[REQUIREMENT] In the records below, find the line holding "let s := s.setWaiting" and the line holding "def State.closeTimeout (s". Set down both, with every line between them, exactly.

[RECORDS]
/-- An access failed: its writer or reader learns the status (R205, R239, R247, R257). -/
def State.accessFailed (s : State) (_c : Nat) (a : BankAcc) (status : Nat) : State :=
  match a.dest with
  | .window port tag stream srcpos srcpkg _ => s.wack port tag stream srcpos srcpkg status
  | .slugWrite core entry t =>
    let tile := ((s.core core).formes.find? fun f =>
      some f.op == a.op && f.sliver.entry == entry && f.t == t).map fun f => f.sliver.origin f.t
    match a.op with
    | some id => s.opFail id status (some core) tile (some (entry, t))
    | none => s
  | .arrived core key =>
    let k := s.core core
    let merging := (k.formes.find? fun f => !f.writes.isEmpty && some f.op == a.op)
    let tile :=
      if key < useBuf then k.tile.map fun t => t.sliver.origin t.t
      else if key < useMerge then k.current.map fun g => g.sliver.origin g.t
      else merging.map fun f => f.sliver.origin f.t
    let cut := if key < useMerge then none else merging.map fun f => (f.sliver.entry, f.t)
    match a.op with
    | some id => s.opFail id status (some core) tile cut
    | none => s
  | .winSource id _ => s.opFail id status
  | .staging _ =>
    match a.op with
    | some id => s.opFail id status
    | none => s

/-- May the access be performed in its slot's state (R237)? -/
def State.tagAllows (s : State) (c : Nat) (a : BankAcc) : Bool :=
  if a.tagMode = 0 then true
  else
    let f := s.isFull (slotKey c a.bank.val a.row.val)
    match a.kind with
    | .read => f
    | _ => !f

/-- Perform an access at its bank (R214, R237, R241, R419). -/
def State.perform (s : State) (c : Nat) (a : BankAcc) : State :=
  let slot := slotKey c a.bank.val a.row.val
  let job := (a.op.bind s.op).map (·.job)
  let s := s.active c (if a.kind == .acc then evAcc else evSlot) job
  match a.kind with
  | .read =>
    let bytes := s.readStore c a.bank.val a.row.val a.byte a.len
    let s := if a.tagMode = 1 ∧ a.byte + a.len = 64 then s.setFull slot false else s
    s.deliverRead c a bytes
  | k =>
    let s := match a.handle with
      | some h =>
        (match s.securedSide c h, (s.handle c h).slotAt a.bank.val a.row.val with
        | some sd, some (side, t) => if side != sd then s.moveSlot c h t else s
        | _, _ => s)
      | none => s
    let old := s.readStore c a.bank.val a.row.val a.byte a.data.length
    let (d, fl) := match k with
      | .acc => accRun a.fmt a.lead a.trail old a.data
      | _ => (a.data, 0)
    let s := s.writeStore c a.bank.val a.row.val a.byte d
    let s := match a.op, a.handle with
      | some id, some h => s.modOp id fun p => { p with wrote := setIns p.wrote (c * 64 + h) }
      | _, _ => s
    let s := if fl = 0 then s else s.orReg (clusterBase c + 0x1104) fl
    let s := if a.tagMode ≠ 0 ∧ a.byte + a.data.length = 64 then s.setFull slot true else s
    (s.deliverWrite c a).closeCheck c a.bank.val

/-- The access reaches a dark bank, or is dropped there (R256, R257). -/
def State.atDark (s : State) (c : Nat) (a : BankAcc) (dropped : Bool) : State :=
  match a.kind with
  | .read => (s.captureAccess c a 2).accessFailed c a 0x20
  | _ =>
    let s := s.captureAccess c a (if dropped then 3 else 1)
    (s.incReg (clusterBase c + 0x1140)).accessFailed c a 0x20

/-- What the access finds at its bank and on its way there, with the injections that it takes (R393, R479): a word of
the bank, the crossbar transfer, the transfer between the crossbar and the compositor or mesh port, and the mesh. -/
def State.accessEcc (s : State) (c : Nat) (a : BankAcc) (ecc : Ecc) : State × Ecc :=
  let place := a.bank.val * 32768 + a.row.val * 64 + a.byte
  let r := s.injectWord (clusterBase c + 0x1000) place ecc
  let r := r.1.injectPath (clusterBase c + 0x1000) place r.2
  let r := if 256 ≤ a.lane then r.1.injectPath (clusterBase c) a.lane r.2 else r
  if 257 ≤ a.lane then r.1.injectPath 0 place r.2 else r

/-- The bank performs the access, whatever it finds (R393 to R396): data lost under a handle or in the staging area is
not delivered, but a window write is counted all the same. -/
def State.serveAccess (s : State) (c : Nat) (a : BankAcc) (ecc : Ecc) : State :=
  let r := s.accessEcc c a ecc
  match r.2, a.handle with
  | .clean, _ => r.1.perform c a
  | .corrected, _ => r.1.correctedError.perform c a
  | .control, _ => r.1.controlLost
  | .uncorrectable, some h =>
    let t := (r.1.handleLost c h (errAddr a.bank.val a.row.val a.byte (some h))).closeCheck c a.bank.val
    (match a.dest with
    | .window _ _ _ _ _ _ => t.perform c a
    | _ => t)
  | .uncorrectable, none =>
    (r.1.stagingLost c (errAddr a.bank.val a.row.val a.byte none).toNat).closeCheck c a.bank.val

/-- The access meets its bank: performed, parked, or waiting for the bank (R237, R238, R254). -/
def State.meetBank (s : State) (c : Nat) (a : BankAcc) (rest : List BankAcc) (ecc : Ecc) : State :=
  let b := bankKey c a.bank.val
  match s.bank b with
  | .dark => (s.setWaiting c rest).atDark c a false
  | .keep => s.setBank b (.waking false)
  | .waking _ => s
  | .on | .closing _ =>
    let behind := (s.parkedAt b).any fun p => p.lane == a.lane && p.row == a.row
    if s.tagAllows c a && !behind then (s.setWaiting c rest).serveAccess c a ecc
    else if (s.parkedAt b).length < 16 then
      (s.setWaiting c rest).setParked b (s.parkedAt b ++ [a])
    else s

/-- A parked access that may be served: the oldest allowed one, none of whose predecessors from its lane to
its slot is parked (R238). -/
def State.parkedReady (s : State) (c : Nat) : List BankAcc → List BankAcc → Nat → Option (Nat × BankAcc)
  | [], _, _ => none
  | a :: t, seen, i =>
    if s.tagAllows c a && !(seen.any fun p => p.lane == a.lane && p.row == a.row) then some (i, a)
    else State.parkedReady s c t (a :: seen) (i + 1)

/-- The `idx`-th access waiting for a bank, with its place in the cluster's list. -/
def nthFor (bank : Fin 48) : List BankAcc → Nat → Nat → Option (Nat × BankAcc)
  | [], _, _ => none
  | a :: t, i, idx =>
    if a.bank = bank then (match idx with | 0 => some (i, a) | n + 1 => nthFor bank t (i + 1) n)
    else nthFor bank t (i + 1) idx

/-- BANK_ACCESS (R214, R217, R218): the chosen access among those waiting meets its bank. A parked access
that a tag allows goes first, and an access behind another of its lane waits. -/
def State.bankAccess (s : State) (c : Nat) (bank : Fin 48) (idx : Nat) (ecc : Ecc) : State :=
  let b := bankKey c bank.val
  let wait := s.waiting c
  match nthFor bank wait 0 idx with
  | none => s
  | some (i, a) =>
    if s.asleep c || (s.parkedReady c (s.parkedAt b) [] 0).isSome
        || ((wait.take i).any fun p => p.bank == bank && p.lane == a.lane) then s
    else s.meetBank c a (dropAt wait i) ecc

/-- PARKED_ACCESS_SERVE (R238): a ready access is served; it wakes a bank in keep, as any access does, and meets a dark
one as any access does (R254, R257). -/
def State.serveParked (s : State) (c : Nat) (bank : Fin 48) : State :=
  let b := bankKey c bank.val
  match s.parkedReady c (s.parkedAt b) [] 0 with
  | some (i, a) =>
    if s.asleep c then s
    else
      (match s.bank b with
      | .on | .closing _ => (s.setParked b (dropAt (s.parkedAt b) i)).serveAccess c a .clean
      | .keep => s.setBank b (.waking false)
      | .dark => (s.setParked b (dropAt (s.parkedAt b) i)).atDark c a false
      | .waking _ => s)
  | none => s

/-- TAG_TIMEOUT (R239): a parked access has waited its TIMEOUT. -/
def State.tagTimeout (s : State) (c : Nat) (bank : Fin 48) (idx : Nat) : State :=
  let b := bankKey c bank.val
  match (s.parkedAt b)[idx]? with
  | some a =>
    if a.timeout = 0 then s
    else
      let s := s.setParked b (dropAt (s.parkedAt b) idx)
      let s := (s.captureAccess c a 4).incReg (clusterBase c + 0x1144)
      (s.accessFailed c a 0x13).closeCheck c bank.val
  | none => s

/-! ## Bank power -/

/-- The steward reads a slot of a bank (R393): an error in the data of a handle, in the staging area, or elsewhere. -/
def State.scrubRead (s : State) (c : Nat) (bank : Fin 48) (row : Fin 512) (ecc : Ecc) : State :=
  let r := s.injectWord (clusterBase c + 0x1000) (bank.val * 32768 + row.val * 64) ecc
  match r.2 with
  | .clean => r.1
  | .corrected => r.1.correctedError
  | .control => r.1.controlLost
  | .uncorrectable =>
    match (List.range 64).find? fun h => ((r.1.handle c h).slotAt bank.val row.val).isSome with
    | some h => r.1.handleLost c h (errAddr bank.val row.val 0 (some h))
    | none =>
      let place := (errAddr bank.val row.val 0 none).toNat
      if r.1.inStaging c bank.val then r.1.stagingLost c place else r.1.uncorrected 1 place c none

/-- BANK_WAKE_DONE (R254): a waking bank is on, or, when it left dark and keep is wanted, in keep. A bank that left
dark holds zeros with every tag empty; one that wakes from keep is read (R393), with what the read finds in a row. -/
def State.wakeDone (s : State) (c : Nat) (bank : Fin 48) (row : Fin 512) (ecc : Ecc) : State :=
  let b := bankKey c bank.val
  match s.bank b with
  | .waking fromDark =>
    let want := s.wanted c bank.val
    let s := if fromDark then s.wipeBank c bank.val else s
    if want = 2 then (s.setBank b (.closing true)).closeCheck c bank.val
    else if fromDark then s.setBank b (if want = 1 then .keep else .on)
    else (s.setBank b .on).scrubRead c bank row ecc
  | _ => s

/-- BANK_KEEP_RETURN (R254): KEEP_IDLE without an access while keep is still requested. -/
def State.keepReturn (s : State) (c : Nat) (bank : Fin 48) : State :=
  let b := bankKey c bank.val
  if s.bank b == .on && s.wanted c bank.val == 1 && s.outstanding c bank.val == 0
      && !((s.waiting c).any fun a => a.bank == bank) then s.setBank b .keep
  else s

/-- Drop every counted write of a bank that enters dark at its close timeout (R256 step 3). -/
def State.dropWrites (s : State) (c : Nat) (bank : Fin 48) : State :=
  let b := bankKey c bank.val
  let mine (a : BankAcc) : Bool := a.bank == bank && a.kind != .read
  let gone := ((s.waiting c).filter mine) ++ ((s.parkedAt b).filter mine)
  let s := s.setWaiting c ((s.waiting c).filter fun a => !mine a)
  let s := s.setParked b ((s.parkedAt b).filter fun a => !mine a)
  gone.foldl (fun t a => t.atDark c a true) s

/-- CLOSE_TIMEOUT (R256 step 3): the bank enters its target state with writes outstanding. -/
def State.closeTimeout (s : State) (c : Nat) (bank : Fin 48) : State :=
  match s.bank (bankKey c bank.val) with
  | .closing true => (s.bankDark c bank.val).dropWrites c bank
  | .closing false => s.setBank (bankKey c bank.val) .keep
  | _ => s

/-- PATROL_SCRUB (R393): the steward reads a slot of a bank that is on and serves no access. -/
def State.patrol (s : State) (c : Nat) (bank : Fin 48) (row : Fin 512) (ecc : Ecc) : State :=
  if s.bank (bankKey c bank.val) != .on || s.asleep c || (s.waiting c).any (fun a => a.bank == bank) then s
  else (s.readControl 0x1000 (bankKey c bank.val)).1.scrubRead c bank row ecc

/-! ## Window writes that arrive (R246) -/

/-- Header words of a window write (R282), for captures. -/
def winWords (w : WinWrite) (acc : Bool) : List Word :=
  let a := w.offset.toNat + 2 ^ 36 * w.addrHi.toNat
  [ w32 ((if acc then 9 else 8) + 0x100 + 2 ^ 16 * w.tag.toNat + 2 ^ 28 * w.stream.toNat),
    w32 a, w32 (a / 2 ^ 32 + 2 ^ 20 * 15),
    w32 (w.fmt.toNat + 2 ^ 16 * w.srcpos.toNat + 2 ^ 24 * w.srcpkg.toNat), 0 ]

/-- Is the handle the concord window of a group that is FORMING or FENCING (R430)? -/
def State.concordWindow (s : State) (c h : Nat) : Bool :=
  s.groups.any fun p =>
    (p.2.st == .forming || p.2.st == .fencing)
      && fld p.2.conc.toNat 0 9 == c && fld p.2.conc.toNat 16 6 == h

/-- Refuse a window write at the port (R246, R261). -/
def State.refuseWindow (s : State) (w : WinWrite) (c h o cause status : Nat) : State :=
  let e := s.handle c h
  let p := if e.count = 0 then (0, 0, 0) else e.place e.cur o
  let s := s.capture (pgStore c) cause
    [errAddr p.1 p.2.1 p.2.2 (some h), errSource 257 0 0, 0xFFFFFFFF#32]
  (s.incReg (clusterBase c + 0x1148)).wack w.port.val w.tag.toNat w.stream.toNat w.srcpos.toNat
    w.srcpkg.toNat status
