/-- A read of an operation failed (R205, R395). -/
def State.opReadFailed (s : State) (id : Nat) (x : Outst) (status : Nat) : State :=
  match s.op id with
  | none => s
  | some o =>
    if status = 0xF0 then
      let n := 4 * x.words
      let twice := 0 < o.replays && overlaps o.lostReads [(x.addr, n)]
      let s := s.modOp id fun p => { p with lostReads := p.lostReads ++ [(x.addr, n)] }
      if twice then
        let s := s.uncorrected 3 (x.addr % 2 ^ 32) 0 (some o.seq)
        let s := (s.mapCores fun _ c => c.dropWork id true).dropAccesses id
        s.replayFailed.failWith id 0x31
      else s.opDataLost id 3 (x.addr % 2 ^ 32) 0
    else
      let (core, tile, cut) := s.readerOf x.purpose
      s.opFail id status core tile cut

/-- Bytes of a read reach the compositor of a cluster, where they await their slot of the staging area (R163, R221). -/
def State.putStaged (s : State) (c id addr : Nat) (d : List Byte) : State :=
  let x := s.stageOf c
  s.setStage c { x with bytes := putBytes x.bytes (stageKey id addr) d }

/-- The 64 source bytes of a window write, once all of them have come. -/
def State.sourceReady (s : State) (id cluster off : Nat) : State :=
  match ((s.op id).bind fun o => o.entries.head?).map Entry.a with
  | some (.record base _ _ _ _ _) =>
    let x := s.stageOf cluster
    let lo := stageKey id (base + off)
    let bs := (List.range 64).map fun i => SMap.find x.bytes (lo + i)
    if bs.all Option.isSome then
      let m := x.bytes.keep fun a => !(decide (lo ≤ a) && decide (a < lo + 64))
      (s.setStage cluster { x with bytes := m }).windowGo id cluster off (bs.map fun b => b.getD 0)
    else s
  | _ => s

/-- Is the operation still at work, so that read data is wanted? -/
def State.wants (s : State) (id : Nat) : Bool :=
  match s.op id with
  | some o => !o.stopped && (o.phase == .running || o.phase == .journaling)
  | none => false

/-- Bytes cross the die mesh to a cluster's compositor. A transfer that fails twice is uncorrectable at its destination
(R393): data that only the operation holds, at a place that the spec does not number (R395; log entries 3 and 15). -/
def State.meshStaged (s : State) (c id addr : Nat) (d : List Byte) : State :=
  let r := s.injectPath 0 addr .clean
  match r.2 with
  | .uncorrectable => r.1.freshWord.2.opDataLost id 1 r.1.freshWord.1.toNat c
  | .corrected => r.1.correctedError.putStaged c id addr d
  | .clean | .control => r.1.putStaged c id addr d

/-- Bytes for a merge cross the die mesh, the mesh port and the crossbar to a core (R203, R479; log entry 87); a transfer
that fails twice is a lost word of the core's. -/
def State.meshMerge (s : State) (id k addr : Nat) (d : List Byte) : State :=
  let put (t : State) : State :=
    let c := t.core k
    t.setCore k { c with arrived := putBytes c.arrived (2 ^ 54 + addr) d }
  let r := s.injectPath 0 addr .clean
  let r := r.1.injectPath (clusterBase (k / 256)) addr r.2
  let r := r.1.injectPath (clusterBase (k / 256) + 0x1000) addr r.2
  match r.2 with
  | .uncorrectable => r.1.coreLost k (some id)
  | .corrected => put r.1.correctedError
  | .clean | .control => put r.1

/-- RDR. -/
def State.readReturned (s : State) (x : Outst) (status : Nat) (data : List Byte) : State :=
  let d := fitBytes (4 * x.words) data
  match x.purpose with
  | .descRead q again => s.slotRead q again x status d
  | .stage id c =>
    if !s.wants id then s.settle id
    else if status = 0 then s.meshStaged c id x.addr d
    else s.opReadFailed id x status
  | .merge id k =>
    if !s.wants id then s.settle id
    else if status = 0 then s.meshMerge id k x.addr d
    else s.opReadFailed id x status
  | .winSource id c off =>
    if !s.wants id then s.settle id
    else if status = 0 then (s.meshStaged c id x.addr d).sourceReady id c off
    else s.opReadFailed id x status
  | _ => s

/-! ## ATR, WACK, MACK (R286 to R289, R297, R331) -/

/-- An atomic operation returns its old value; the spec gives no descriptor that issues one. -/
def State.atomicReturned (s : State) (x : Outst) (status : Nat) : State :=
  match x.purpose with
  | .atomic id => if status = 0 then s.settle id else s.opFail id status
  | _ => s

/-- A window write of the die is acknowledged or refused (R250, R431). -/
def State.windowAnswered (s : State) (x : Outst) (status : Nat) : State :=
  match x.purpose with
  | .windowWrite id c off =>
    let s := s.modOp id fun p =>
      match p.kind with
      | .window todo sent acked =>
        let ok := if status = 0 then acked ++ [(c, off)] else acked
        { p with kind := .window todo (sent.filter (· ≠ (c, off))) ok }
      | _ => p
    if status = 0 then s.settle id else s.opFail id status
  | .concord g _ round => if status = 0 ∨ status = 0x22 then s else s.concordRefused g round
  | _ => s

/-- DIE records a failed interrupt message with the vector; the spec lays out no detail words, and they are free
(log entry 3). -/
def State.vectorFailed (s : State) : State :=
  let (w0, s) := s.freshWord
  let (w1, s) := s.freshWord
  let (w2, s) := s.freshWord
  let (w3, s) := s.freshWord
  let (w4, s) := s.freshWord
  s.capture pgDie 1 [w0, w1, w2, w3, w4]

/-- A message of the die is answered. -/
def State.messageAnswered (s : State) (x : Outst) (status : Nat) : State :=
  match x.purpose with
  | .signal id =>
    match s.op id with
    | some o =>
      if status = 0 then (s.modOp id fun p => { p with kind := .signal true true }).finish id o.goodStatus
      else s.opFail id status
    | none => s
  | .vector v =>
    let s := { s with vecBusy := setDel s.vecBusy v }
    (if status = 0 then s else s.vectorFailed).vectorResend v
  | _ => s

[EXERCISE SOLUTION]
  let s := s.setWaiting c ((s.waiting c).filter fun a => !mine a)
  let s := s.setParked b ((s.parkedAt b).filter fun a => !mine a)
  gone.foldl (fun t a => t.atDark c a true) s

/-- CLOSE_TIMEOUT (R256 step 3): the bank enters its target state with writes outstanding. -/
def State.closeTimeout (s : State) (c : Nat) (bank : Fin 48) : State :=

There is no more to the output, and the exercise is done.